Computer services provider Cognizant Technology Solutions Corp. has reported a 16.4% growth in revenue to $3.3 billion (Rs15,378 crore) in the year ended December. In the same period, revenue for Tata Consultancy Services Ltd (TCS) was flat at $6.1 billion and Infosys Technologies Ltd’s revenue fell by 1.2% to $4.6 billion. In the year to December 2008, Cognizant’s revenue grew by 31.9%, compared with TCS growth of 15.1% and Infosys growth of 20.2%.
The trend is pretty much the same for the preceding few years as well, leading to a view that Cognizant’s growth rates are at least 10 percentage points ahead of other Indian information technology (IT) firms. With that backdrop, the company’s guidance of 20% growth in revenue for the calendar year 2010 is hardly exciting for investors in Indian IT stocks. Organic growth, i.e. growth stripped of acquisitions, is lower at 18%.
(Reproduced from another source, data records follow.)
/-! ### The steps that are due -/
theorem State.answerAbandon_keeps (s : State) (p ip) : Keeps s (s.answerAbandon p ip) := by
  unfold State.answerAbandon; simp only
  split
  · exact Keeps.refl s
  · exact (((State.setPort_keeps _ _ _).trans (State.doAbandon_keeps _ _ _)).trans (State.settle_keeps _ _)).trans
      (State.setPort_keeps _ _ _)
theorem State.takeWaiting_keeps (s : State) (p w) : Keeps s (s.takeWaiting p w) := (State.setPort_keeps _ _ _).trans
    (State.takeRequest_keeps _ _ _ _)
theorem State.grantContext_keeps (s : State) : Keeps s s.grantContext := by
  unfold State.grantContext; split
  · split
    · exact (State.openContext_keeps _ _ _ _ _).trans (State.settle_keeps _ _)
    · exact (State.setCtxReq_keeps _ _ _).trans (State.settle_keeps _ _)
  · exact Keeps.refl s
/-- A step that is due, where there is one, keeps the invariants. -/
def KeepsStep (s : State) (o : Option State) : Prop := ∀ t, o = some t → Keeps s t
theorem State.abandonStep_keeps (s : State) (p) : KeepsStep s (s.abandonStep p) := by
  intro t h; unfold State.abandonStep at h; split at h
  · split at h
    · cases h; exact State.answerAbandon_keeps _ _ _
    · cases h
  · cases h
theorem State.waitingStep_keeps (s : State) (p) : KeepsStep s (s.waitingStep p) := by
  intro t h; unfold State.waitingStep at h; split at h
  · cases h; exact State.takeWaiting_keeps _ _ _
  · cases h
theorem State.unmountStep_keeps (s : State) (p) : KeepsStep s (s.unmountStep p) := by
  intro t h; unfold State.unmountStep at h; split at h
  · cases h; exact State.completeUnmount_keeps _ _
  · cases h
theorem State.grantStep_keeps (s : State) : KeepsStep s s.grantStep := by
  intro t h; unfold State.grantStep at h; split at h
  · cases h; exact State.grantContext_keeps _
  · cases h
theorem State.linkStep_keeps (s : State) : KeepsStep s s.linkStep := by
  intro t h; unfold State.linkStep at h; split at h
  · rename_i d hd
    obtain ⟨x, -, rfl⟩ := Option.map_eq_some_iff.mp h
    exact State.grantLink_keeps s d x (State.grantOf_free hd)
  · cases h
theorem State.savingStep_keeps (s : State) : KeepsStep s s.savingStep := by
  intro t h; unfold State.savingStep at h; split at h
  · cases h; exact State.enterSaving_keeps _
  · cases h
theorem State.runDue_keeps (s : State) : KeepsStep s s.runDue := by
  unfold State.runDue; split
  · exact State.abandonStep_keeps _ _
  · exact State.waitingStep_keeps _ _
  · exact State.unmountStep_keeps _ _
  · exact State.grantStep_keeps _
  · exact State.linkStep_keeps _
  · exact State.savingStep_keeps _
  · intro t h; cases h
theorem State.catchUpN_keeps (n) (s : State) : Keeps s (State.catchUpN n s) := by
  induction n generalizing s with
  | zero => exact Keeps.refl s
  | succ n ih =>
    unfold State.catchUpN; split
    · rename_i s' h; exact (State.runDue_keeps s _ h).trans (ih _)
    · exact Keeps.refl s
theorem State.catchUp_keeps (s : State) : Keeps s s.catchUp := State.catchUpN_keeps _ _
theorem State.upToN_keeps (c n) (s : State) : Keeps s (State.upToN c n s) := by
  induction n generalizing s with
  | zero => exact Keeps.refl s
  | succ n ih =>
    unfold State.upToN; split
    · exact Keeps.refl s
    · split
      · rename_i s' h; exact (State.runDue_keeps s _ h).trans (ih _)
      · exact Keeps.refl s
theorem State.upTo_keeps (c) (s : State) : Keeps s (s.upTo c) := State.upToN_keeps _ _ _

theorem State.presenceDue_keeps (s : State) (d) : Keeps s (s.presenceDue d) := by
  unfold State.presenceDue; exact ((State.setDrive_keeps _ _ _).trans (State.request_keeps _ _ _)).trans
      (State.settle_keeps _ _)
theorem State.reprobeDue_keeps (s : State) (d) : Keeps s (s.reprobeDue d) := by
  unfold State.reprobeDue; exact ((State.setDrive_keeps _ _ _).trans (State.request_keeps _ _ _)).trans
      (State.settle_keeps _ _)
theorem State.pollDue_keeps (s : State) (d) : Keeps s (s.pollDue d) := by
  unfold State.pollDue; exact (State.setDrive_keeps _ _ _).trans (State.setAttemptPhase_keeps _ _ _)
theorem State.ackOut_keeps (s : State) : Keeps s s.ackOut := by
  unfold State.ackOut; split
  · exact State.faultTx_keeps _ _ _
  · exact Keeps.refl s
theorem State.holdOut_keeps (s : State) : Keeps s s.holdOut := by
  unfold State.holdOut; split
  · exact State.stretchOut_keeps _ _
  · exact Keeps.refl s
theorem State.setExchange_keeps (s : State) (x) (h : s.link.exchange.isSome) : Keeps s (s.setExchange x) :=
  ⟨id, id, id, id, fun i hc => absurd (i hc) (by simpa using Option.isSome_iff_ne_none.1 h), rfl⟩
theorem State.enterQuiet_keeps (x : State) : Keeps x x.enterQuiet := by
    unfold State.enterQuiet; simp only
    refine Keeps.trans ?_ (State.settle_keeps _ _)
    refine Keeps.trans (t := { x with power := { x.power with state := .quiet, quiet := none } }) (Keeps.frame rfl rfl
        rfl rfl rfl rfl rfl) (State.eachDrive_keeps ?_ _)
    intro s d
    split
    · exact State.request_keeps _ _ _
    · exact Keeps.refl _

end Sys2Proof.Machine
end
Graphic: Yogesh Kumar / Mint
Sure, Cognizant seems a tad conservative with its guidance. Its estimates imply year-on-year growth of roughly 25% in the first two quarters, and 16% growth in the second half of the year. Francisco D’Souza, president and chief executive of Cognizant, said in a conference call with analysts: “There remains uncertainty about the level of the new normal economic activity in our key markets. As a result, we have reflected that by taking a cautious view on the second half of 2010 until budgets are firmly locked down and our visibility to specific project work in the back half of the year improves.”
Some analysts feel the conservative estimate isn’t reflected in the firm’s aggressive employee addition numbers in the December quarter. On an organic basis, the company added over 8,000 employees last quarter, which amounts to about an 11% addition to its workforce. In other words, these analysts expect Cognizant to beat its guidance.
But it may be imprudent to expect a large outperformance. Gordon Coburn, chief financial and operating officer, said during the conference call: “Our guidance for 2010 includes conservatism for the second half but not the level of conservatism that we had coming into 2009.”
What does all this mean for Indian IT stocks? At current prices, investors are factoring in growth of around 20% in the next couple of years. While it’s true that growth in the coming year will be much higher, a 20% growth estimate seems like a stretch, based on Cognizant’s guidance. Industry lobby group Nasscom’s target of around 15% growth seems more achievable. This explains why Indian IT stocks were flat on Wednesday, despite the 6% rise in Cognizant’s shares on the Nasdaq on Tuesday.